El Ministerio de Economía publicará mensualmente en el Boletín Oficial del Estado, el tipo de interés resultante.

Compensación razonable

Como otra forma de evitar que la morosidad resulte rentable para los deudores, se regula el derecho del acreedor a reclamar del deudor responsable del retraso, el pago de una compensación razonable, por todos aquellos gastos que ese retraso en el pago le haya causado, compensación que en todo caso no podrá superar el 15 por 100 de la cuantía de la deuda art. 8-.

Reserva de dominio

 Finalmente, cabe destacar que la ley permite al vendedor conservar la propiedad de los bienes hasta el pago total del precio, siempre que así se haya convenido expresamente antes de su entrega, pudiendo incluso subrogar en su derecho a la persona que, mediante la realización de anticipos o asunción de la obligación, realiza la contraprestación por cuenta del deudor o permite a este último adquirir derecho sobre el objeto de reserva de dominio o utilizarlo cuando dicha contraprestación se destine efectivamente a ese fin.

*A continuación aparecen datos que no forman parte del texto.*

-- ==== Sys2Proof/Machine/Step.lean ====
section
/-! DEFINITION. One step of the block: the command at the front of the queue, or a microsecond of time. -/

namespace Sys2Proof.Machine

/-- One step: the command at the front of the queue is taken and run with the queue's rest; on an empty queue one microsecond
passes (DESIGN CHOICE, log 1). -/
def step (s : State) : Host.Outcome State Fault Refusal :=
  match s.pending with
  | [] => .next s.tick
  | c :: rest => exec c { s with pending := rest }

/-- The state with the command that a word spells at the front of its queue; unchanged where the word spells none, which is
every word (the table gives no row bits). -/
def State.withFetchWord (s : State) (nbits w : Nat) : State :=
  match decodeTableWord nbits w with
  | some c => { s with pending := c :: s.pending }
  | none => s

end Sys2Proof.Machine
end

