-- ==== Sys2Proof/Safety.lean ====
section
/-! DEFINITION. What a safe run keeps: the invariants of the part, each from the rules that state it, and the terms in which
statements about commands are written: a request that may be taken, the placing of its answer, and the closed forms of an
enqueue, an offer and a lane's ends. -/

namespace Sys2Proof

/-- The kind codes that a request command takes (10, section 10.2). -/
def Instr.takesKind : Instr → Byte → Bool
  | .insert, b => b == 1
  | .update, b => b == 2
  | .retire, b => b == 3
  | .find, b => b == 4
  | .readRow, b => b == 5
  | .storeInit, b => b == 6
  | .storeStats, b => b == 7
  | .laneStatus, b => b == 8
  | .laneReset, b => b == 9
  | .laneRelease, b => b == 10
  | .laneClearAlarm, b => b == 11
  | .copyStart, b => b == 12
  | .copyAbort, b => b == 13
  | .copyStatus, b => b == 14
  | .setScan, b => b == 15
  | .setLaneAlarm, b => b == 16
  | .setAudit, b => b == 17
  | .identify, b => b == 18
  | .softReset, b => b == 19
  | .unknownRequestKind, b => b == 0 || decide (20 ≤ b.toNat)
  | _, _ => false

end Sys2Proof

namespace Sys2Proof.Machine

/-! ### Requests and answers (08) -/

/-- The request `m` of kind code `code` stands at the head of the request queue, `rest` behind it, and the handler may take
it: the part is not in reset and the response queue has a free entry besides a reserved one (08, R177). -/
abbrev State.Offers (s : State) (code : Byte) (m : List Byte) (rest : List (List Byte)) : Prop :=
  s.inReset = false ∧ s.requests = m :: rest ∧ s.responses.length + s.reserved < 256 ∧ byteAt m 2 = code

/-- The state after a message is placed at the tail of the response queue: it carries the overrun flag and clears it
(08, R176), and onto an empty queue it raises one interrupt (08, R182). -/
def State.placed (s : State) (m : OutMessage) : State :=
  { s with
    responses := s.responses ++ [{ m with overrun := s.overrun }]
    overrun := false
    interrupts := if s.responses = [] then s.interrupts + 1 else s.interrupts }

/-- The state after the request `m` has left the queue and been answered with a status and a body (08, R177 and R178). -/
def State.answered (s : State) (m : List Byte) (rest : List (List Byte)) (status : Status) (body : Payload) : State :=
  { s with requests := rest }.placed
    { tag := BitVec.ofNat 16 (fieldAt m 0 2), kind := .response, requestKind := byteAt m 2, status, overrun := false
      body }

/-- The command `c` answers its request with a refusal and changes nothing else. -/
def State.Refuses (s : State) (c : Instr) (m : List Byte) (rest : List (List Byte)) (status : Status) : Prop :=
  exec c s = .next (s.answered m rest status .none)

/-- Some job in FREEZE or VERIFY has a profile that accepts the kind (02, R27). -/
def State.FreezeOn (s : State) (k : Kind) : Prop :=
  ∃ j job, s.job j = some job ∧ (job.state = .freeze ∨ job.state = .verify) ∧ job.profile.accepts k = true

/-- Some LIVE lane whose profile accepts the kind holds 4,096 entries on its apply queue (02, R28). -/
def State.QueueFullOn (s : State) (k : Kind) : Prop :=
  ∃ i, (s.lane i).state = .live ∧ (s.lane i).accepts k = true ∧ 4096 ≤ (s.lane i).live.queue.length

/-! ### Closed forms of shared effects -/

/-- A lane after one enqueue (05, R99, R101 and R103): the entry at the tail, the watermark raised to the new depth, a clear
alarm raised and the notice marked when the new depth is above the threshold. -/
def Lane.enqueued (threshold : Nat) (l : Lane) (e : ApplyEntry) : Lane :=
  { l with
    live :=
      { l.live with
        queue := l.live.queue ++ [e]
        watermark := max l.live.watermark (l.live.queue.length + 1)
        alarm := l.live.alarm || decide (threshold < l.live.queue.length + 1) }
    mark := l.mark || (!l.live.alarm && decide (threshold < l.live.queue.length + 1)) }

/-- A lane after an admission (02, R33): one enqueue on a LIVE lane whose profile accepts the kind and whose encoder gives an
entry, nothing on any other lane. -/
def Lane.admitted (threshold : Nat) (k : Kind) (entry : Profile → Option ApplyEntry) (l : Lane) : Lane :=
  if l.state = .live ∧ l.accepts k = true then
    match entry l.profile with
    | some e => l.enqueued threshold e
    | none => l
  else l

/-- A job after the offer of a changed row (06, R133 and R135; 07, R150): in SWEEP a row below the cursor, in DRAIN any row,
is added as one arrival unless the set holds it. -/
def Job.offered (k : Kind) (row : Nat) (j : Job) : Job :=
  if j.profile.accepts k = true ∧ ((j.state = .sweep ∧ row < j.sweepCursor) ∨ j.state = .drain) ∧ row ∉ j.dirty then
    { j with dirty := dirtyInsert row j.dirty, arrivals := min 65535 (j.arrivals + 1) }
  else j

/-- The part after an admission: the store written, the live lanes fed, the row offered to the jobs, and the arbiter's choice
made (02, R32; 06, R126). -/
def State.admission (s : State) (store : Store) (k : Kind) (row : Nat) (entry : Profile → Option ApplyEntry) : State :=
  { s with
    store
    lanes := s.lanes.map (Lane.admitted s.settings.threshold k entry)
    jobs := s.jobs.map (Option.map (Job.offered k row)) }.arbitrate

Entre las medidas de conservación de su derecho, destaca la que permite al vendedor retener la documentación acreditativa de la titularidad de los bienes sobre los que se haya pactado esa reserva de dominio.

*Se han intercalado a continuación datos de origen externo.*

/-! ### Identification -/

/-- An attempt that completes on the head slot (03, R60, R64, R65 and R67): with a descriptor whose bytes sum to 0
modulo 256, of version 1, profile 1 or 2 and exponent 16..20, the lane records the board facts and enters TRAINING
attempt 1 with its ALIGN step; any other descriptor takes the lane to FAULTED with ID_INVALID. Either way the next
slot is served. Failed attempts (03, R62 and R63): the third not acknowledged or the eighth lost takes the lane to
FAULTED with ID_UNREADABLE and serves the next slot; an earlier one counts and starts the 1 ms wait, whose expiry
begins a new attempt. The two counts are kept apart. An outcome that comes together with the seating event which has abandoned its
attempt, and is taken after it, is discarded (R66), whatever slot is served by then: how the model knows it is log 26. That an
outcome without an attempt, and a wait's expiry without a wait or before its time, change nothing is the model's choice (log 2,
log 3). -/
def Obligations.Identification_EndsOrRetries : Prop :=
  (∀ (s : State) (i : Slot) (rest : List Slot) (d : Vector Byte 16), s.inReset = false → s.master.abandoned = false →
     s.master.phase = .attempt → s.master.fifo = i :: rest → (s.lane i).state = .identifying →
     let l := s.lane i
     let valid :=
       (d.toList.map BitVec.toNat).sum % 256 = 0 ∧ d[0] = 1 ∧ (d[2] = 1 ∨ d[2] = 2) ∧ 16 ≤ d[3].toNat ∧ d[3].toNat ≤ 20
     (valid →
       exec (.idAttemptComplete d) s = .next
         { s with
           lanes := s.lanes.set i
             ({ l with
                 state := .training, mark := true
                 facts := some
                   { boardClass := d[1], profile := if d[2] = 1 then .compact else .full, exponent := d[3].toNat
                     serial := #v[d[6], d[7], d[8], d[9], d[10], d[11], d[12], d[13]] } }.aligning 1)
           master := IdMaster.nextServed rest false }) ∧
     (¬ valid →
       exec (.idAttemptComplete d) s = .next
         { s with
           lanes := s.lanes.set i (l.moved .faulted (some .idInvalid)), master := IdMaster.nextServed rest false })) ∧
  (∀ (s : State) (i : Slot) (rest : List Slot), s.inReset = false → s.master.abandoned = false →
     s.master.fifo = i :: rest → (s.lane i).state = .identifying →
     let dead : State :=
       { s with
         lanes := s.lanes.set i ((s.lane i).moved .faulted (some .idUnreadable))
         master := IdMaster.nextServed rest false }
     (s.master.phase = .attempt → s.master.nacks < 2 →
       exec .idNotAcknowledged s = .next
         { s with master := { s.master with nacks := s.master.nacks + 1, phase := .waiting 1000 } }) ∧
     (s.master.phase = .attempt → s.master.nacks = 2 → exec .idNotAcknowledged s = .next dead) ∧
     (s.master.phase = .attempt → s.master.losses < 7 →
       exec .idArbitrationLost s = .next
         { s with master := { s.master with losses := s.master.losses + 1, phase := .waiting 1000 } }) ∧
     (s.master.phase = .attempt → s.master.losses = 7 → exec .idArbitrationLost s = .next dead)) ∧
  (∀ s : State, s.inReset = false →
     (s.master.phase = .waiting 0 →
       exec .idWaitExpiry s = .next { s with master := { s.master with phase := .attempt } }) ∧
     (s.master.phase ≠ .waiting 0 → exec .idWaitExpiry s = .next s)) ∧
  (∀ (s : State) (c : Instr), s.inReset = false →
     (∃ d, c = .idAttemptComplete d) ∨ c = .idNotAcknowledged ∨ c = .idArbitrationLost →
     (s.master.abandoned = true → exec c s = .next { s with master := { s.master with abandoned := false } }) ∧
     (s.master.abandoned = false → s.master.phase ≠ .attempt → exec c s = .next s))

/-! ### Training -/

/-- A passed training step (03, R67 to R69 and R71): a LOCKED in an ALIGN step begins the PATTERN step, its first TEST burst
handed over when the transmitter is IDLE; a PATTERN_RESULT of 0 or 1 after the 64th TEST burst takes the lane to READY
with the attempt kept. Any other LOCKED or PATTERN_RESULT is ignored. A failed training step (03, R67 to R69): the
ALIGN step timer or the PATTERN reply timer expires, or a PATTERN_RESULT counts two failures or more; attempts 1 and 2
are followed by the next attempt's ALIGN step, attempt 3 by FAULTED with TRAIN_FAIL and the board facts kept. The units (04, R77;
10, R203): a LOCKED is the code 2 and its check, a PATTERN_RESULT the code 3, a count of 0..64 and its check, and any other unit is
discarded and changes nothing, under whichever reply's row it arrives (log 17). That a PATTERN_RESULT counts only while the reply
timer runs is deduced (log 10). That an expiry whose timer is stopped, has time left or is of another step changes nothing is the
model's choice (log 2, log 3). -/
def Obligations.Training_StepsPassOrFail : Prop :=
  (∀ (s : State) (i : Slot) (reply : List Byte), s.inReset = false →
     let l := s.lane i
     (readReply reply = some .locked →
       (l.state = .training ∧ l.step = some .align →
         exec (.locked i reply) s = .next
           { s with
             lanes := s.lanes.set i
               { l with
                 step := some .pattern, alignTimer := none, replyTimer := none
                 testsTaken := if l.tx.phase = .idle then 1 else 0
                 tx := if l.tx.phase = .idle then l.tx.taken [.test] .training none else l.tx } }) ∧
       (¬(l.state = .training ∧ l.step = some .align) → exec (.locked i reply) s = .next s)) ∧
     (∀ failures, readReply reply = some (.pattern failures) →
       (l.state = .training ∧ l.step = some .pattern ∧ l.replyTimer.isSome = true ∧ failures ≤ 1 →
         exec (.patternResult i reply) s = .next
           { s with
             lanes := s.lanes.set i
               { l with
                 state := .ready, mark := true, step := none, alignTimer := none, replyTimer := none
                 tx := l.tx.cleared } }) ∧
       (¬(l.state = .training ∧ l.step = some .pattern ∧ l.replyTimer.isSome = true) →
         exec (.patternResult i reply) s = .next s)) ∧
     (readReply reply ≠ some .locked → exec (.locked i reply) s = .next s) ∧
     ((∀ failures, readReply reply ≠ some (.pattern failures)) → exec (.patternResult i reply) s = .next s)) ∧
  (∀ reply : List Byte,
     (readReply reply = some .locked ↔ reply = [2, burstCheck [2]]) ∧
     (∀ failures, readReply reply = some (.pattern failures) ↔
       failures ≤ 64 ∧ reply = [3, BitVec.ofNat 8 failures, burstCheck [3, BitVec.ofNat 8 failures]])) ∧
  (∀ (s : State) (i : Slot) (c : Instr) (reply : List Byte) (failures : Nat), s.inReset = false →
     let l := s.lane i
     l.state = .training →
     (l.step = some .align ∧ l.alignTimer = some 0 ∧ c = .alignStepTimeout i) ∨
       (l.step = some .pattern ∧ l.replyTimer = some 0 ∧ c = .patternReplyTimeout i) ∨
       (l.step = some .pattern ∧ l.replyTimer.isSome = true ∧ c = .patternResult i reply ∧
         readReply reply = some (.pattern failures) ∧ 2 ≤ failures) →
     (l.attempt < 3 → exec c s = .next { s with lanes := s.lanes.set i (l.aligning (l.attempt + 1)) }) ∧
     (l.attempt = 3 →
       exec c s = .next { s with lanes := s.lanes.set i (l.moved .faulted (some .trainFail)) })) ∧
  (∀ (s : State) (i : Slot),
     (¬((s.lane i).state = .training ∧ (s.lane i).step = some .align ∧ (s.lane i).alignTimer = some 0) →
       exec (.alignStepTimeout i) s = .next s) ∧
     (¬((s.lane i).state = .training ∧ (s.lane i).step = some .pattern ∧ (s.lane i).replyTimer = some 0) →
       exec (.patternReplyTimeout i) s = .next s))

Si las partes quisieran dotar a la reserva de efectos contra terceros, habrán de cumplimentar los requisitos de forma establecidos en los artículos 1.280 y 1.526 del Código Civil, mediante el otorgamiento, en su caso, de documento público del que se tomará razón en el registro competente.

Contratación Pública

De especial incidencia resultará la aplicación de la directiva a la situación con la que nos encontramos en la actualidad con relación a la contratación publica, situación que deja mucho que desear en cuanto a la libertad y equidad de los contratantes, especialmente cuando los deudores parten de una situación ventajosa, cual es el caso de la Administración, dado el carácter inembargable de sus bienes, lo que le permite abusar de su poder, habiendo adoptado la práctica de diferir los pagos con unos retrasos escandalosos, colocando a los acreedores en situaciones insostenibles, y por ende extendiendo esa morosidad al resto de la cadena de contratación.

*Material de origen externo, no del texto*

-- ==== Sys2Proof/Laws/Copy.lean ====
section
/-! SUPPORT. What the copy engine's shared operations (Machine/CopyOps.lean) touch: nothing outside lanes, jobs, the grant and
the arbiter's pointers, and which lanes and jobs. One lemma per operation. -/

namespace Sys2Proof.Machine

/-! ### The rest of the part -/

/-- The state with lanes, jobs, grant and arbiter pointers put aside: what the copy engine does not touch. -/
def State.outside (s : State) : State :=
  { s with
    lanes := Vector.replicate 16 Lane.reset, jobs := Vector.replicate 4 none, grant := none, freezePointer := 0
    loadPointer := 0 }

theorem State.outside_fields {s t : State} (h : s.outside = t.outside) :
    s.pending = t.pending ∧ s.requests = t.requests ∧ s.responses = t.responses ∧ s.overrun = t.overrun ∧
    s.storeInitTag = t.storeInitTag ∧ s.settings = t.settings ∧ s.interrupts = t.interrupts ∧ s.readData = t.readData ∧
    s.store = t.store ∧ s.scanner = t.scanner ∧ s.master = t.master ∧ s.inReset = t.inReset ∧
    s.powerOnReset = t.powerOnReset ∧ s.pinAsserted = t.pinAsserted ∧ s.noticePointer = t.noticePointer ∧
    s.resetCause = t.resetCause := by
  simp only [State.outside, State.mk.injEq] at h
  simp [State.inReset, h]

@[simp] theorem State.setLane_outside (s : State) (i : Slot) (l : Lane) : (s.setLane i l).outside = s.outside := rfl
@[simp] theorem State.setJob_outside (s : State) (j : JobNo) (e : Option Job) : (s.setJob j e).outside = s.outside := rfl
@[simp] theorem State.mapLanes_outside (s : State) (f : Lane → Lane) : (s.mapLanes f).outside = s.outside := rfl
@[simp] theorem State.mapJobs_outside (s : State) (f : Job → Job) : (s.mapJobs f).outside = s.outside := rfl

@[simp] theorem State.beginGrant_outside (s : State) (j : JobNo) : (s.beginGrant j).outside = s.outside := by
  unfold State.beginGrant; split
  · rfl
  · split <;> rfl

@[simp] theorem State.arbitrate_outside (s : State) : s.arbitrate.outside = s.outside := by
  unfold State.arbitrate; split
  · rfl
  · split
    · rw [State.beginGrant_outside]; rfl
    · split
      · rw [State.beginGrant_outside]; rfl
      · rfl

@[simp] theorem State.dropGrant_outside (s : State) (j : JobNo) : (s.dropGrant j).outside = s.outside := by
  unfold State.dropGrant; split <;> rfl

@[simp] theorem State.closeGrant_outside (s : State) (j : JobNo) : (s.closeGrant j).outside = s.outside := by
  unfold State.closeGrant; split
  · split <;> rfl
  · rfl

@[simp] theorem State.endJob_outside (s : State) (j : JobNo) (o : JobState) : (s.endJob j o).outside = s.outside := by
  unfold State.endJob; split <;> simp

@[simp] theorem State.failJobOn_outside (s : State) (i : Slot) (c : JobCause) : (s.failJobOn i c).outside = s.outside := by
  unfold State.failJobOn; split <;> simp

@[simp] theorem State.linkFailure_outside (s : State) (i : Slot) : (s.linkFailure i).outside = s.outside := by
  unfold State.linkFailure; simp only []; split <;> simp

@[simp] theorem State.failBurst_outside (s : State) (i : Slot) (b : Burst) : (s.failBurst i b).outside = s.outside := by
  unfold State.failBurst; simp only []; split <;> simp

@[simp] theorem State.freezeDrained_outside (s : State) (j : JobNo) (job : Job) :
    (s.freezeDrained j job).outside = s.outside := by
  unfold State.freezeDrained; split <;> simp

@[simp] theorem State.freeze_outside (s : State) (j : JobNo) (job : Job) : (s.freeze j job).outside = s.outside := by
  unfold State.freeze; simp only []; split <;> simp

@[simp] theorem State.evaluate_outside (s : State) (j : JobNo) (job : Job) : (s.evaluate j job).outside = s.outside := by
  unfold State.evaluate; simp only []
  split
  · simp
  · split
    · split <;> simp
    · simp

@[simp] theorem State.endOfWork_outside (s : State) (j : JobNo) : (s.endOfWork j).outside = s.outside := by
  unfold State.endOfWork; split
  · rfl
  · split
    · rfl
    · split <;> first | rfl | (split <;> simp)

@[simp] theorem State.endRound_outside (s : State) (j : JobNo) (job : Job) : (s.endRound j job).outside = s.outside := by
  unfold State.endRound; simp only []; split
  · simp
  · split <;> simp

@[simp] theorem State.verifyAnswer_outside (s : State) (j : JobNo) (job : Job) (segment : Nat) (d : Word32) :
    (s.verifyAnswer j job segment d).outside = s.outside := by
  unfold State.verifyAnswer; simp only []; split <;> simp

@[simp] theorem State.reportRetired_outside (s : State) (j : JobNo) (frames : List Frame) (d : Option Word32) :
    (s.reportRetired j frames d).outside = s.outside := by
  unfold State.reportRetired; split
  · rfl
  · simp only []
    split <;> first | rfl | simp | (split <;> simp)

Por todo ello, la inclusión de las Administraciones Públicas en el ámbito de la Ley, a la que se le dispensa igual tratamiento que para el resto de los agentes económicos, en materia de pagos por operaciones comerciales, resulta especialmente esperanzadora para el conjunto de la economía.

Juicio Crítico

 A nuestro juicio, y coincidiendo con la valoración que sobre la cuestión realiza el Profesor Benito Arruñada, entendemos que el fallo principal de las normas sobre morosidad es que restringen el contenido de los contratos privados, al limitar el plazo y demás condiciones del pago, cuando las dificultades reales de las empresas en su papel de acreedoras comerciales se sitúan en otra parte: en la ejecución de sus derechos y sólo en aquellas relaciones que, por su carácter no recurrente, ofrecen escasas posibilidades de ejecución interna, entendiendo como tal el enjuiciamiento, ejecución y sanción por las propias empresas, basado en la reputación y el carácter recurrente de las transacciones.

Lo que necesitan las empresas es que, sea cual sea el contenido de los contratos, los juzgados exhiban mayor eficacia respecto a quienes incumplen impunemente sus obligaciones contractuales, eficacia que si bien ha experimentado una notable mejoría desde la entrada en vigor de la nueva Ley de Enjuiciamiento Civil, dista mucho de alcanzar un nivel aceptable, situación que confiamos sufra el espaldarazo definitivo con la entrada en funcionamiento de los nuevos Juzgados de lo Mercantil.